WORK TASK:
Starting with the line that contains "stopAccess k st s", set down each line through the end of the entries below, exactly and with nothing added.

DATASET EXTRACT:
■ ■ ■ ■ ■
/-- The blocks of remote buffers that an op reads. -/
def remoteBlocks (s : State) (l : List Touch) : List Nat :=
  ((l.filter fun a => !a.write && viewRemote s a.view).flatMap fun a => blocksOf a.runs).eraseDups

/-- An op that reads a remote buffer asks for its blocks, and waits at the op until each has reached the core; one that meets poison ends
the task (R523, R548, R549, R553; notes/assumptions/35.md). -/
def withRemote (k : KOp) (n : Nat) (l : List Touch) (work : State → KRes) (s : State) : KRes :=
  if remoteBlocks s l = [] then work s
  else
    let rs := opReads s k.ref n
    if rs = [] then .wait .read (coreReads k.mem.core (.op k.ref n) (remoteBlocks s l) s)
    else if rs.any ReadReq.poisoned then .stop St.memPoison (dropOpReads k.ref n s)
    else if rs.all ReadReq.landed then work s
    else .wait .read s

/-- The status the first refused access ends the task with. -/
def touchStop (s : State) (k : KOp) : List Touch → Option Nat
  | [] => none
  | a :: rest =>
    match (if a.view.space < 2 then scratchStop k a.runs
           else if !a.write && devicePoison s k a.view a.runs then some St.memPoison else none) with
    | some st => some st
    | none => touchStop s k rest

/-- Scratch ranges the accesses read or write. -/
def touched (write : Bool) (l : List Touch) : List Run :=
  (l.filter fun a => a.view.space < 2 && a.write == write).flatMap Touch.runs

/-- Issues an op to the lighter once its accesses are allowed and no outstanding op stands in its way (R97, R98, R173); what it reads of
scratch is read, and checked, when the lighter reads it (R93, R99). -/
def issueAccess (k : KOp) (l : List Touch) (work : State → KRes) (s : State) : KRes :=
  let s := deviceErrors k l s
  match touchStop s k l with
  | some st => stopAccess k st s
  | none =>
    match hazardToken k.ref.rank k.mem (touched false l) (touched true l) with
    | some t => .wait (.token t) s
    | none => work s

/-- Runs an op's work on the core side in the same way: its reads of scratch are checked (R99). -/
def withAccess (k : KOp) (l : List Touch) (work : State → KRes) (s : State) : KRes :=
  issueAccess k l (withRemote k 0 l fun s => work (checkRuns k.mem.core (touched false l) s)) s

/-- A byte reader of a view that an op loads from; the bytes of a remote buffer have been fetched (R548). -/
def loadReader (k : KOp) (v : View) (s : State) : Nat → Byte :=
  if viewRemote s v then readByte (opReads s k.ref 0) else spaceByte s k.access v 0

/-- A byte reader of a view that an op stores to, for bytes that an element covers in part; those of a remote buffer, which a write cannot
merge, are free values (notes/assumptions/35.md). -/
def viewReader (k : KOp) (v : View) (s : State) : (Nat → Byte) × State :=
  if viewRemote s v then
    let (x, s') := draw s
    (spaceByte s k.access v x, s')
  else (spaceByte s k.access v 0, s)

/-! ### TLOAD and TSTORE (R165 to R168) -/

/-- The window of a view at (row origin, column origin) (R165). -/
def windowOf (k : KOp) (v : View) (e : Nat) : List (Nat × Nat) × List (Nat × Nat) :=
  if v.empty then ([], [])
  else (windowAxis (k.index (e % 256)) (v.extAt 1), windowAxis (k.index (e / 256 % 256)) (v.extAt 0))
■ ■ ■ ■ ■
SOLUTION TO THE PROBLEM:
  | some st => stopAccess k st s
  | none =>
    match hazardToken k.ref.rank k.mem (touched false l) (touched true l) with
    | some t => .wait (.token t) s
    | none => work s

/-- Runs an op's work on the core side in the same way: its reads of scratch are checked (R99). -/
def withAccess (k : KOp) (l : List Touch) (work : State → KRes) (s : State) : KRes :=
  issueAccess k l (withRemote k 0 l fun s => work (checkRuns k.mem.core (touched false l) s)) s

/-- A byte reader of a view that an op loads from; the bytes of a remote buffer have been fetched (R548). -/
def loadReader (k : KOp) (v : View) (s : State) : Nat → Byte :=
  if viewRemote s v then readByte (opReads s k.ref 0) else spaceByte s k.access v 0

/-- A byte reader of a view that an op stores to, for bytes that an element covers in part; those of a remote buffer, which a write cannot
merge, are free values (notes/assumptions/35.md). -/
def viewReader (k : KOp) (v : View) (s : State) : (Nat → Byte) × State :=
  if viewRemote s v then
    let (x, s') := draw s
    (spaceByte s k.access v x, s')
  else (spaceByte s k.access v 0, s)

/-! ### TLOAD and TSTORE (R165 to R168) -/

/-- The window of a view at (row origin, column origin) (R165). -/
def windowOf (k : KOp) (v : View) (e : Nat) : List (Nat × Nat) × List (Nat × Nat) :=
  if v.empty then ([], [])
  else (windowAxis (k.index (e % 256)) (v.extAt 1), windowAxis (k.index (e / 256 % 256)) (v.extAt 0))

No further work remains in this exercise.